Search the material for the word "Instr" and copy every line in which it occurs.

====== AVAILABLE DATA

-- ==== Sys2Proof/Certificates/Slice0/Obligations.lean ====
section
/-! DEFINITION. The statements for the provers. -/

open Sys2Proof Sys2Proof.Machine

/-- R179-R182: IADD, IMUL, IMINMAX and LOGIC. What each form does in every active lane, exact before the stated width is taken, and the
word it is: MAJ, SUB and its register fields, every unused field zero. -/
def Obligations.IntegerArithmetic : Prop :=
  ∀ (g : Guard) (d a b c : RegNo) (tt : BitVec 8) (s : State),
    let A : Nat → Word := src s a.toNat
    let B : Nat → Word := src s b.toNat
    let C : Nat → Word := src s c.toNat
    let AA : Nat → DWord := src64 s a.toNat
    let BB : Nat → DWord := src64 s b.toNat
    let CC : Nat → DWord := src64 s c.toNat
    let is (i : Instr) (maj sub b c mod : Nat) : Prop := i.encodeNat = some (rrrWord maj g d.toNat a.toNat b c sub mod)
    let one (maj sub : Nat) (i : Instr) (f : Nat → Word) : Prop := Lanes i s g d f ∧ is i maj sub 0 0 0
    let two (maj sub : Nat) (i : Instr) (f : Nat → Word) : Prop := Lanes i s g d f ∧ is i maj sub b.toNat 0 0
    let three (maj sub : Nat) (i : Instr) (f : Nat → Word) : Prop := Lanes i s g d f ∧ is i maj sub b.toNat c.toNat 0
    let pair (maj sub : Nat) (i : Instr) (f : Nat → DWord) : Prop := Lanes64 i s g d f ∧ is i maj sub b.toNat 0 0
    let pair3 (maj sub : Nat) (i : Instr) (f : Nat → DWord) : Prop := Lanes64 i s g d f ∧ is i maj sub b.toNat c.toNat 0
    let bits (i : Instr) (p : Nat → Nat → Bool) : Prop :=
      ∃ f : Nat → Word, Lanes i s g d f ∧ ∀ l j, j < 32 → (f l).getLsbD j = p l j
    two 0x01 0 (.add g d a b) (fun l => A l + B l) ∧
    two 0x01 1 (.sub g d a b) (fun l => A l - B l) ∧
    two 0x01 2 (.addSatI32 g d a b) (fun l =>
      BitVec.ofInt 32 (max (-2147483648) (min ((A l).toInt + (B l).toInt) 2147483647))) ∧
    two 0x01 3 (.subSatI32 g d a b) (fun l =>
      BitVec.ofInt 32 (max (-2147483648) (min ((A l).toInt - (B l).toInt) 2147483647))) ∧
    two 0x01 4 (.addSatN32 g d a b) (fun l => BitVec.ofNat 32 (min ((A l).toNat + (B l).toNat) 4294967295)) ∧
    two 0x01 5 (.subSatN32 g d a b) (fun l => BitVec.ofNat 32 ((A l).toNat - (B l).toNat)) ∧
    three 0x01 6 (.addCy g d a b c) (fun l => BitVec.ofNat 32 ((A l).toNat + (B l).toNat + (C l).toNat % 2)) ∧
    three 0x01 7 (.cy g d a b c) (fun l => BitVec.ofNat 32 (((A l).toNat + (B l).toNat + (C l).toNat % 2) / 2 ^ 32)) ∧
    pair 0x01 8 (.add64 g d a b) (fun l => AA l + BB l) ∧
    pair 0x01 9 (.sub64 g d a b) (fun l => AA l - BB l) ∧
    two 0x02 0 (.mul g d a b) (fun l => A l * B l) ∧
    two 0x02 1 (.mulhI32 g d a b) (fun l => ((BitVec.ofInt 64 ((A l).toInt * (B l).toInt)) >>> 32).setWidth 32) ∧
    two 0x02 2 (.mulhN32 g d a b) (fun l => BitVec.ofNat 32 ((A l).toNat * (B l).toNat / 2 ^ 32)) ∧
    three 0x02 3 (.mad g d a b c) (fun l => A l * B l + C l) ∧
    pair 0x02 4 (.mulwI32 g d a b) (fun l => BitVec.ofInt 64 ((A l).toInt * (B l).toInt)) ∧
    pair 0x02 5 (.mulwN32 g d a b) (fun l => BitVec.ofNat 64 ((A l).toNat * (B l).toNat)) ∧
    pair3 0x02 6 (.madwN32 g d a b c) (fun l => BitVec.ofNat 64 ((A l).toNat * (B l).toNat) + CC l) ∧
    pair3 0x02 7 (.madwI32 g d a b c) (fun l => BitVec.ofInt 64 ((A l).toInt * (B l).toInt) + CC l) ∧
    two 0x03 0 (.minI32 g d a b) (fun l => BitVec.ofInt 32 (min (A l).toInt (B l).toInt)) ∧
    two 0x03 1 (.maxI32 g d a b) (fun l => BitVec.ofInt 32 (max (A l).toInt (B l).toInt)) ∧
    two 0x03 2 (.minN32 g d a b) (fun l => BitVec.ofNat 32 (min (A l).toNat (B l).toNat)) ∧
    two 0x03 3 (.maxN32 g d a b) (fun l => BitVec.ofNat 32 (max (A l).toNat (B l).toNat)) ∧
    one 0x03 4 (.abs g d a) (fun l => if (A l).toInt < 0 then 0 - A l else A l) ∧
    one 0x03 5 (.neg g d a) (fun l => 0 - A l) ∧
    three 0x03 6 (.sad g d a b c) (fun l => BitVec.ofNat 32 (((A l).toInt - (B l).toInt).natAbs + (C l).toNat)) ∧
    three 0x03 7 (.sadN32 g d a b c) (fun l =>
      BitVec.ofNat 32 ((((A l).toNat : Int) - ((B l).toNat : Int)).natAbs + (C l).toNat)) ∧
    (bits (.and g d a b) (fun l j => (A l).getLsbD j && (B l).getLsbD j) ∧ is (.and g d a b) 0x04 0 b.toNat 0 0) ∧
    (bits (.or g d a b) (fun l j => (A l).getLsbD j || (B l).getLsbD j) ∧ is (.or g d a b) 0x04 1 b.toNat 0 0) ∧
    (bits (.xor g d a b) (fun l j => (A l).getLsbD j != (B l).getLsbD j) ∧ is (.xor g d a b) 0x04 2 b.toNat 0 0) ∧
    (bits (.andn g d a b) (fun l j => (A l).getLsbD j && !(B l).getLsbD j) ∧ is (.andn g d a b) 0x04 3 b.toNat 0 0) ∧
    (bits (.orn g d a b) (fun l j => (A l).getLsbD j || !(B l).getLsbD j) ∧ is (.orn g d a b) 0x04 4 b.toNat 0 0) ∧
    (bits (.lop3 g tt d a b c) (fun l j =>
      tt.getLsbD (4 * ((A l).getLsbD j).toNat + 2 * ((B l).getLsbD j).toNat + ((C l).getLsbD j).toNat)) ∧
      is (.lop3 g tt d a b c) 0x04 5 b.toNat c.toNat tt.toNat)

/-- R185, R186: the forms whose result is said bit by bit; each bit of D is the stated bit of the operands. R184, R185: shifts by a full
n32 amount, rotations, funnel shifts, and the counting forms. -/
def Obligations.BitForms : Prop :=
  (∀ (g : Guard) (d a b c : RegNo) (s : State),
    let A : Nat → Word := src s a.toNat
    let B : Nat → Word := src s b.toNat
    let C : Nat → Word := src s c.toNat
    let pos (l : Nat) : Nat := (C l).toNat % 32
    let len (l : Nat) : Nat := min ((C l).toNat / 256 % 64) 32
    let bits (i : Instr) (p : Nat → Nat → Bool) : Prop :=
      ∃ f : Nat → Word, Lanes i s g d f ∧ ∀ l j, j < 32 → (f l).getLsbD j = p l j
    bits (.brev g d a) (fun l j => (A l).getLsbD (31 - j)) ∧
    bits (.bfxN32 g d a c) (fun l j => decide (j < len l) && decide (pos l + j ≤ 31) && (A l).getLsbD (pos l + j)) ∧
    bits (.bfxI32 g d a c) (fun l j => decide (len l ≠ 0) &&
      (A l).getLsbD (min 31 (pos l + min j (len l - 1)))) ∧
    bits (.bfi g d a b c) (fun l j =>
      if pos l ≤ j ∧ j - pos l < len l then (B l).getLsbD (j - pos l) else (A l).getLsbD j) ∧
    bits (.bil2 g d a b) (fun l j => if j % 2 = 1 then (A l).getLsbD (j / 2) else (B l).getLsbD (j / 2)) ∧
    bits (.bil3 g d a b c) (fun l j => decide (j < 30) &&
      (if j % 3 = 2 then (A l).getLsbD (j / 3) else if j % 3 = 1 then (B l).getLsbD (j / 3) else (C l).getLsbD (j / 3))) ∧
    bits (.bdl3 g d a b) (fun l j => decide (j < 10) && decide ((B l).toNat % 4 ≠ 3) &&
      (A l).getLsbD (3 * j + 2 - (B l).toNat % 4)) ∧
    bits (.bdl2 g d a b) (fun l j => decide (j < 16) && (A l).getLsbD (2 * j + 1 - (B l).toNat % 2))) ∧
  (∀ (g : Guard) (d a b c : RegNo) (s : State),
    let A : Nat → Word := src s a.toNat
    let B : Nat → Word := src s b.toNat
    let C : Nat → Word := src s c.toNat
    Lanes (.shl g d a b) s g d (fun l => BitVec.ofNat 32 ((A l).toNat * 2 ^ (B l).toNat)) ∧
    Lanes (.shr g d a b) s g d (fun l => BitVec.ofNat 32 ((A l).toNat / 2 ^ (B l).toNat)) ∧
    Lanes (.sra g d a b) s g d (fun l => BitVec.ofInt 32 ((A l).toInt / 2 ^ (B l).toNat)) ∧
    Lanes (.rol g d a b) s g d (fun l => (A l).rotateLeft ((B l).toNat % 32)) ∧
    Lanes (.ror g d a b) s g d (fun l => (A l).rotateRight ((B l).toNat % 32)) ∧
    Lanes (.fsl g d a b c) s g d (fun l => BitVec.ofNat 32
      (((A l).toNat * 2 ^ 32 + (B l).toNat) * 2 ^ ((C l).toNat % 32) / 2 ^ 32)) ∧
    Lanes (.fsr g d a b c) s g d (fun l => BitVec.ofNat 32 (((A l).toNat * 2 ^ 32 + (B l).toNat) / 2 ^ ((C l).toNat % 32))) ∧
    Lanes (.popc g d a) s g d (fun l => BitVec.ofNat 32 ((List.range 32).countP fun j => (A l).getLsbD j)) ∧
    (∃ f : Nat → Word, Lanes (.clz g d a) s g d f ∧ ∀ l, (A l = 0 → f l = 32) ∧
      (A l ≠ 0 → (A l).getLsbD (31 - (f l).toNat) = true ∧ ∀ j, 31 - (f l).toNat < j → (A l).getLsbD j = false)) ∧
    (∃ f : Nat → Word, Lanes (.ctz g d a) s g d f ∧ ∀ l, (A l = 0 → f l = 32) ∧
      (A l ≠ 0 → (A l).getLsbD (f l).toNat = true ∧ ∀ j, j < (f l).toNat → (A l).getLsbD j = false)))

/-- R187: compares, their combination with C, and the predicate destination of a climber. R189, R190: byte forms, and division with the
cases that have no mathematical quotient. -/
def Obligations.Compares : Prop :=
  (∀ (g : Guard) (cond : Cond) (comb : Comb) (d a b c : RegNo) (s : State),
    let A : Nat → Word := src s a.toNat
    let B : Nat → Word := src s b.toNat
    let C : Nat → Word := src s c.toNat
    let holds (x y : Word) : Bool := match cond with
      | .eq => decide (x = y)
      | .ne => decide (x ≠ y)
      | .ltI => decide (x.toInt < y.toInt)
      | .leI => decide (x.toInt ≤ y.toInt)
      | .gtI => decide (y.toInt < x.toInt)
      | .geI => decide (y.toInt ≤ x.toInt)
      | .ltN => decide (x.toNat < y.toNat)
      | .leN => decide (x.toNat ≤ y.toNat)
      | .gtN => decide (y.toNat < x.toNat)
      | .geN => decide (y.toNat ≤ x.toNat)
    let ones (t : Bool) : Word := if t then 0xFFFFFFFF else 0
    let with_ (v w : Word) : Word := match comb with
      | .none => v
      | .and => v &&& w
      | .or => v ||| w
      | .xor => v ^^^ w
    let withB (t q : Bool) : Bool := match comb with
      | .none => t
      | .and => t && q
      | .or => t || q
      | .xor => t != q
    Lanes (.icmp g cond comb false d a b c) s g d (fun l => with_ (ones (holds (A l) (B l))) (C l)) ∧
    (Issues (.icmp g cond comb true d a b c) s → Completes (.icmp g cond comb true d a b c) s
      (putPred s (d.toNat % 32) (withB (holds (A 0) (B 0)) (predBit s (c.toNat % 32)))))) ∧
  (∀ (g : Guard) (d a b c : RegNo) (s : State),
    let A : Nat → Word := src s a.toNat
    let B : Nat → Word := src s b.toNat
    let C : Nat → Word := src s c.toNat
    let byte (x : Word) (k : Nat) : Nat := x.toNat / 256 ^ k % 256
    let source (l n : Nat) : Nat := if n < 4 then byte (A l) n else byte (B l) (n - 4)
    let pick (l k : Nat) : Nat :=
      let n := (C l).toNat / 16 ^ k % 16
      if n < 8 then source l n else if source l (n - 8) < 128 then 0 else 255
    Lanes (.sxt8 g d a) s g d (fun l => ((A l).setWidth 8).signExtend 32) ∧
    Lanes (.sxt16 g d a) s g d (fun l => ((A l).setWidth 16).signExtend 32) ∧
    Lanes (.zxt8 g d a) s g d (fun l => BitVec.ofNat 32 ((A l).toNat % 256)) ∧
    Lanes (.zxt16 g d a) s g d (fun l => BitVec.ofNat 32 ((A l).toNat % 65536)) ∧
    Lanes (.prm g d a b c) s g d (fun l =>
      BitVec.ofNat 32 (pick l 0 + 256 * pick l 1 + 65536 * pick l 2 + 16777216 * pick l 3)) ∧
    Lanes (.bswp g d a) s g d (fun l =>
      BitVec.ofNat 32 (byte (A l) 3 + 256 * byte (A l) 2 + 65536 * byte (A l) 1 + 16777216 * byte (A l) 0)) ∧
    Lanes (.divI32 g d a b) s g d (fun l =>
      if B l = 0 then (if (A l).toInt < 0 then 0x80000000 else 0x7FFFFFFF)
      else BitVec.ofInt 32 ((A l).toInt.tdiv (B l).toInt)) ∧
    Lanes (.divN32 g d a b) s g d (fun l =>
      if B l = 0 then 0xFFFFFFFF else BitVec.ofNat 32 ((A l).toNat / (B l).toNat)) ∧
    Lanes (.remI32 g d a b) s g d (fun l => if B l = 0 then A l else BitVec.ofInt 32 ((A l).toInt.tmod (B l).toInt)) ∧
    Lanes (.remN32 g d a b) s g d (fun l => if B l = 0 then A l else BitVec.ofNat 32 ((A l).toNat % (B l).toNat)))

============

> _WRITTEN ANSWER_
    let is (i : Instr) (maj sub b c mod : Nat) : Prop := i.encodeNat = some (rrrWord maj g d.toNat a.toNat b c sub mod)
    let one (maj sub : Nat) (i : Instr) (f : Nat → Word) : Prop := Lanes i s g d f ∧ is i maj sub 0 0 0
    let two (maj sub : Nat) (i : Instr) (f : Nat → Word) : Prop := Lanes i s g d f ∧ is i maj sub b.toNat 0 0
    let three (maj sub : Nat) (i : Instr) (f : Nat → Word) : Prop := Lanes i s g d f ∧ is i maj sub b.toNat c.toNat 0
    let pair (maj sub : Nat) (i : Instr) (f : Nat → DWord) : Prop := Lanes64 i s g d f ∧ is i maj sub b.toNat 0 0
    let pair3 (maj sub : Nat) (i : Instr) (f : Nat → DWord) : Prop := Lanes64 i s g d f ∧ is i maj sub b.toNat c.toNat 0
    let bits (i : Instr) (p : Nat → Nat → Bool) : Prop :=
    let bits (i : Instr) (p : Nat → Nat → Bool) : Prop :=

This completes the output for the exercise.